Так они и уходили, заныкивая мятые рубли в обносную одежку (все одно -- менять на казенную форму).

Может быть, именно ностальгия по этим славным дням искреннего внимания и сидела потом скрытой пружиной в традиции диковинной подготовки дембельского облачения. Но обратно они приходили никак не замечаемые поселковым народом и сразу же по приезде напрочь вылезали из своих фанфаронских аксельбантов, возвращаясь в штатскую частную жизнь.

Я не сомневался, что со временем и меня достанет это почетное право отдать священный долг во исполнение гражданской обязанности. Именно такими трудносовместимыми понятиями -- долг в виде права и обязанности одновременно -- вменялась нам армейская служба советской Конституцией, витавшей где-то по-над жизнью страны. Надо сказать, что в таком продуманном абсурде несовместимых смыслов была мощная сила, трансцендентная и созидательная, как, например, и в понятиях идейность и партийность или партийность и совесть. Этот повсеместный абсурд завораживал попытками понять и совместить, обессиливал и уязвлял невозможностью совмещения и вынуждал если не с почтением, то все-таки чуть снизу вверх поглядывать на всевластие тех, кто ловко рыбачил в мутном пруду марксистско-ленинской диалектики. В конце концов именно эта диалектика меня и достала, а совсем не армейская служба.
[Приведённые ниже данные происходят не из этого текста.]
-- ==== Sys2Proof/Machine/State.lean ====
section
/-! DEFINITION. The machine's state (10_state.md R21), the reasons a step can stop, and the state after reset (R47). -/

namespace Sys2Proof.Machine

/-- The registers that hold "no value" until a rule writes them and that a rule reads (R47, R48). `rd_t` and `rd_rh` start
without a value too, and no rule reads them. -/
inductive ValueReg where
  | frame | tsHigh | phaseT0 | rxFrame | prevT | prevRh
  deriving DecidableEq, Repr

/-- The registers other than `dec_state` that have reserved codes (R69). -/
inductive CodedReg where
  | byteIdx | lineMode | schState | lastStatus
  deriving DecidableEq, Repr

/-- Why a step faults. The spec's faults all name a rule (R14) and none is reachable from reset (R14, R48, R69). -/
inductive Fault where
  /-- `dec_state` holds code 6 or 7: `fault(R104)`. Raised by the row DEC_RESERVED and by every stimulus but RESET that
  finds the code (R69). Safe: the spec's own fault. -/
  | reservedDecState
  /-- Another register holds, or would be written with, a reserved code (R69). Raised by every stimulus but RESET that
  finds one, by the row TICK_RESERVED, and by the cursor's advance past 5. Safe: the spec's own fault. -/
  | reservedCode (reg : CodedReg)
  /-- A register that holds no value is read. R48: a model "treats a read of it as a fault", and 93_implementation_defined.md I2
gives the same treatment. Raised by the operation that reads it, never by one that writes it. Safe: the spec's own fault. -/
  | noValue (reg : ValueReg)
  /-- FrameSetBit at a byte index above 4; the frame has bytes 0..4 (R50). Raised by the row DEC_AWAITBITFALL_L0. Safe: no
  state reached from reset has it (R45 invariant 1). -/
  | noFrameByte
  deriving DecidableEq, Repr

/-- The number of the rule that a fault names (R14). -/
def Fault.rule : Fault → Nat
  | .reservedDecState => 104
  | .reservedCode _ => 69
  | .noValue _ => 48
  | .noFrameByte => 50

/-- Why no step is taken. -/
inductive Refusal where
  /-- The instruction has no meaning yet. Raised by `exec` only. Safe: the model stops. -/
  | notModelled (mnemonic : String)
  /-- The word spells no stimulus: "a model refuses it" (R74, R14). Raised by REFUSED, and by STEP and `step` on such a word.
  Safe: the spec's own refusal. -/
  | illFormedWord (why : BadWord)
  /-- The environment has delivered no stimulus, so there is no step to take (R3: one step per stimulus). Raised by `step`.
  Safe: the model stops where the block waits. -/
  | noStimulus
  /-- The configuration breaks a constraint: "A model refuses a configuration that breaks a constraint" (R193). Raised by
  `boot`. Safe: the spec's own refusal. -/
  | badConfiguration
  deriving DecidableEq, Repr

/-- One entry of the line-operation log (R46). -/
abbrev LogEntry := LineOp × LineResult

/-- The whole state of the block and nothing else: the record of R21 in its order, the line-operation log (R46) and the two
marks (R14, R21). A register of R47's "no value" kind is an Option, `none` being the spec's "no value" (R48). -/
structure Block where
  decState : DecState
  byteIdx : BitVec 3
  bitIdx : BitVec 3
  frame : Option Frame
  tsHigh : Option Time
  done : Bool
  orcPhase : OrcPhase
  phaseT0 : Option Time
  lineMode : LineMode
  now : Time
  rxFrame : Option Frame
  rdT : Option Tenths
  rdRh : Option Tenths
  prevValid : Bool
  prevT : Option Tenths
  prevRh : Option Tenths
  attempts : Count
  accepted : Count
  lastStatus : Status
  schState : SchState
  remaining : DelayTicks
  stopReq : Bool
  log : List LogEntry
  faultMark : Option Fault
  refusalMark : Bool
  deriving DecidableEq, Repr

/-- What the host's `step : State → …` takes: the block's state, with the two things that R21 and R150 make parameters of the
step, for which the host's form has no argument. `cfg` is the configuration, which no operation writes (log entry 3), and
`stimuli` the words the environment has delivered and the block has not yet taken (log entry 4). `blockStep`
(Machine/Run.lean) is the step in R21's form. -/
structure State extends Block where
  cfg : Config
  stimuli : List StimWord
  deriving DecidableEq, Repr

/-- The reset values of R47: "The RESET stimulus, and the start of a model's run, set every register as below". The log is
empty and no mark is set. -/
def Block.reset : Block where
  decState := .idle
  byteIdx := 0
  bitIdx := 7
  frame := none
  tsHigh := none
  done := false
  orcPhase := .idle
  phaseT0 := none
  lineMode := .read
  now := 0
  rxFrame := none
  rdT := none
  rdRh := none
  prevValid := false
  prevT := none
  prevRh := none
  attempts := 0
  accepted := 0
  lastStatus := .none
  schState := .run
  remaining := 0
  stopReq := false
  log := []
  faultMark := none
  refusalMark := false

/-- The block after reset under a configuration, with no stimulus delivered. -/
def State.resetWith (cfg : Config) : State := { toBlock := Block.reset, cfg := cfg, stimuli := [] }

/-- The machine right after reset (R47), under the source's default configuration with its OPEN parameters left open
(log entry 3). -/
def State.reset : State := State.resetWith Config.standard

end Sys2Proof.Machine
end

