-- ==== Sys2Proof/Machine/Flags.lean ====
section
/-! DEFINITION. Every one-bit test the rules make: the bit threshold (R98), the end of a hold or of the timeout (R113, R115,
R116), the checksum (R131), plausibility (R135), the line-error draw (R120), and the derived output `data_valid` (R41). -/

namespace Sys2Proof.Machine

/-- `elapsed > T_BIT_US`: the pulse from `t0` to `ts` decodes as 1 (R98, R105). -/
def longPulse (cfg : Config) (ts t0 : Time) : Bool := decide (elapsed ts t0 > cfg.tBitUs)

/-- `wrapsub_32(now, phase_t0) >= bound` (R113, R115, R116). -/
def holdOver (now t0 : Time) (bound : Nat) : Bool := decide (bound ≤ elapsed now t0)

/-- `checksum_ok(F)` (R131): the unsigned sum of bytes 0 to 3, mod 256, equals byte 4. -/
def checksumOk (F : Frame) : Bool :=
  decide ((zext (frameByte F 0) + zext (frameByte F 1) + zext (frameByte F 2) + zext (frameByte F 3)) % 256
    = zext (frameByte F 4))

/-- `implausible(t, rh, pt, prh)` (R135), on exact integers. -/
def implausible (cfg : Config) (t rh pt prh : Int) : Bool :=
  decide ((t - pt).natAbs > cfg.plausDt) || decide ((rh - prh).natAbs > cfg.plausDrh)

/-- The result of a line operation (R120): it fails when `lerr` = 1, it is the step's first (the step's log is empty), and
it is not R119's release. -/
def lineResult (log : List LogEntry) (lerr release : Bool) : LineResult :=
  if lerr && log.isEmpty && !release then .err else .ok

/-- `data_valid`: 1 exactly when `accepted` ≥ 2 (R41). -/
def dataValid (accepted : Count) : Bool := decide (2 ≤ accepted.toNat)

end Sys2Proof.Machine
end

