/-- R157, R150: on every state without reserved codes a TIME writes `now` on a fresh log and settles with its `LERR`; R31: no other
stimulus but RESET writes `now`. With no transaction in flight a TIME changes nothing else, whatever its `LERR` (R80, R114);
in `O_START`, the hold being over, it releases the line and arms (R115). -/
def Obligations.OnlyTimeWritesNow : Prop :=
  (∀ (s : State) (t : Time) (lerr : Bool), s.Legal →
    exec (.time t lerr) s = exec (.orcEval lerr) { s with now := t, log := [] }) ∧
  (∀ (i : Instr) (s u : State), settles i = true → exec i s = .next u →
    u.now = (match i with
      | .time t _ => t
      | _ => s.now)) ∧
  (∀ (s : State) (t : Time) (lerr : Bool), s.Inv → s.orcPhase = .idle →
    exec (.time t lerr) s = .next { s with now := t, log := [] }) ∧
  (∀ (s : State) (t t0 : Time), s.Inv → s.orcPhase = .start → s.phaseT0 = some t0 → s.cfg.tStartUs ≤ (t - t0).toNat →
    exec (.time t false) s =
      .next { s with now := t, log := [(.driveHigh, .ok), (.readMode, .ok)], decState := .awaitingLow, byteIdx := 0,
                     bitIdx := 7, frame := some 0, done := false, lineMode := .read, orcPhase := .wait,
                     phaseT0 := some t })

/-- R34: neither counter ever falls, whatever the stimulus, RESET apart. -/
def Obligations.CountersNeverFall : Prop :=
  ∀ (i : Instr) (s t : State), settles i = true → exec i s = .next t →
    s.attempts.toNat ≤ t.attempts.toNat ∧ s.accepted.toNat ≤ t.accepted.toNat

/-- R156: after a transaction sets `remaining` to `D`, the next `D` ticks start nothing and count it down to 0, and the one after
them starts a transaction. -/
def Obligations.TicksCountDownThenStart : Prop :=
  ∀ (s : State) (ws : List StimWord), s.Inv → s.schState = .run →
    s.stimuli = List.replicate (s.remaining.toNat + 1) 0x3000000000 ++ ws →
    ∃ t u : State, core.run s.remaining.toNat s = .next t ∧ t.schState = .run ∧ t.remaining = 0 ∧
      t.attempts = s.attempts ∧ step t = .next u ∧ u.schState = .busy ∧ u.orcPhase = .wake ∧
      u.attempts = satInc s.attempts ∧ u.stimuli = ws

/-- R205, R191: in `S_STOPPED` no stimulus but RESET changes `sch_state`, `remaining`, the Reading, the counters or
`last_status`. -/
def Obligations.StoppedIsTerminal : Prop :=
  ∀ (i : Instr) (s t : State), settles i = true → s.Inv → s.schState = .stopped → exec i s = .next t →
    t.schState = .stopped ∧ t.remaining = s.remaining ∧ t.rdT = s.rdT ∧ t.rdRh = s.rdRh ∧ t.attempts = s.attempts ∧
      t.accepted = s.accepted ∧ t.lastStatus = s.lastStatus

/-! ## Outputs, reset and configuration (10_state.md, 70_reset_and_hazards.md) -/

/-- R41: `data_valid` is 1 exactly when `accepted` ≥ 2. -/
def Obligations.DataValidFromTwoAcceptances : Prop :=
  ∀ s : State, (observe s).dataValid = true ↔ 2 ≤ s.accepted.toNat

/-- R190, R47: RESET sets every register to its value of R47 and logs nothing, from any state, and keeps the marks; a run starts
as if RESET had just been taken, and so does the host's reset state. That RESET keeps the configuration and the stimuli to
come is the model's reading (log entry 12), and so is that it does not look for a reserved code (log entry 8). -/
def Obligations.ResetSetsEveryRegister : Prop :=
  (∀ s : State, exec .reset s =
    .next { s with
      decState := .idle, byteIdx := 0, bitIdx := 7, frame := none, tsHigh := none, done := false, orcPhase := .idle,
      phaseT0 := none, lineMode := .read, now := 0, rxFrame := none, rdT := none, rdRh := none, prevValid := false,
      prevT := none, prevRh := none, attempts := 0, accepted := 0, lastStatus := .none, schState := .run, remaining := 0,
      stopReq := false, log := [] }) ∧
  (∀ (r : RawConfig) (t : State), boot r = .next t → exec .reset t = .next t) ∧
  exec .reset State.reset = .next State.reset

/-- R192: after reset, under every configuration, the first TICK starts a transaction. -/
def Obligations.FirstTickAfterResetStarts : Prop :=
  ∀ c : Config, ∃ t, exec (.tick false) (State.resetWith c) = .next t ∧ t.orcPhase = .wake ∧ t.schState = .busy ∧
    t.attempts = 1 ∧ t.phaseT0 = some 0 ∧ t.log = [(.driveHigh, .ok)]

/-- R193: a model refuses a configuration that breaks a constraint, and boots one that breaks none with those parameters. That
another `TS_W`, `REM_W` or `CNT_W` is refused too is the model's reading of R9 and R75 (log entry 15). -/
def Obligations.BadConfigurationRefused : Prop :=
  ∀ r : RawConfig,
    (¬ (r.tsW = 32 ∧ r.remW = 16 ∧ r.cntW = 32 ∧ 2000 ≤ r.tWakeUs ∧ 800 ≤ r.tStartUs ∧ 10000 ≤ r.tTimeoutUs ∧
        r.tTimeoutUs ≤ 99999 ∧ r.defaultDelay < 2 ^ 16 ∧ r.shortDelay < 2 ^ 16) →
      boot r = .refused .badConfiguration) ∧
    (r.tsW = 32 ∧ r.remW = 16 ∧ r.cntW = 32 ∧ 2000 ≤ r.tWakeUs ∧ 800 ≤ r.tStartUs ∧ 10000 ≤ r.tTimeoutUs ∧
        r.tTimeoutUs ≤ 99999 ∧ r.defaultDelay < 2 ^ 16 ∧ r.shortDelay < 2 ^ 16 →
      ∃ c : Config, boot r = .next (State.resetWith c) ∧ c.tBitUs = r.tBitUs ∧ c.tWakeUs = r.tWakeUs ∧
        c.tStartUs = r.tStartUs ∧ c.tTimeoutUs = r.tTimeoutUs ∧ c.plausDt = r.plausDt ∧ c.plausDrh = r.plausDrh ∧
        c.defaultDelay = r.defaultDelay ∧ c.shortDelay = r.shortDelay)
В то время я не знал, что никакая армия мне не грозит из-за моей астмы. В ежегодные вызовы призывников в военкомат районного центра мы полдня прибирали территорию военкомата, поспешным "Нет" отвечали на вопрос о жалобах еще более поспешного врача и уезжали обратно с очередным штампом в приписном свидетельстве.

Потом строптивый характер (по мнению близких, легкомысленный) да шалая судьба гоняли меня по вузам страны и, удачно попадая между призывами, я без каких-то отдельных усилий снимался с призывного учета в очередном военкомате и становился на учет в следующий, ибо официальное устройство было невозможно без милицейской прописки, которая, в свою очередь, была невозможна без воинского учета.

А из Ростова я надумал уезжать как-то невовремя. Осенний призыв был в самом разгаре, и майор-военком аж просиял:

-- С учета сняться? Уклоняшься, стало быть. Бегашь-бегашь, а мы тя туточки и -- стоп... Ростишь вас, ростишь, воспитышь вас, воспитышь... -- Под эту радостную пробормотку майор заполнял всякие свои бумаги и наконец торжественно вручил мне повестку. -- Священный долг, понимашь?

Мне надлежало явиться на призывную комиссию через три дня, и я вполне серьезно примерил на себя предстоящие два года армейской жизни. Главным для меня было решить, каким образом я согласен отдавать причитающийся Родине долг, а каким -- нет.

На комиссию я явился с заявлением. Военкому такому-то, копия -- министру обороны. Прошу незамедлительно призвать меня ля-ля-ля... Считаю необходимым поставить Вас в известность, что я заранее отказываюсь от службы во Внутренних войсках, в войсках КГБ и за границами СССР и в случае призыва на такую службу буду вынужден отказаться от принятия присяги...

Майор мой опупел, а вся подчиненная ему военкоматовская братия, включая членов призывной комиссии, огибала меня, маявшегося перед майорской дверью, как чумного. Сейчас я и сам удивляюсь некоторой прибабахнутости того молодого парня, которым я был тогда и который затеял это устройство своей будущей службы на полном серьезе, а вовсе не в хитроумном замысле "скосить" от армии.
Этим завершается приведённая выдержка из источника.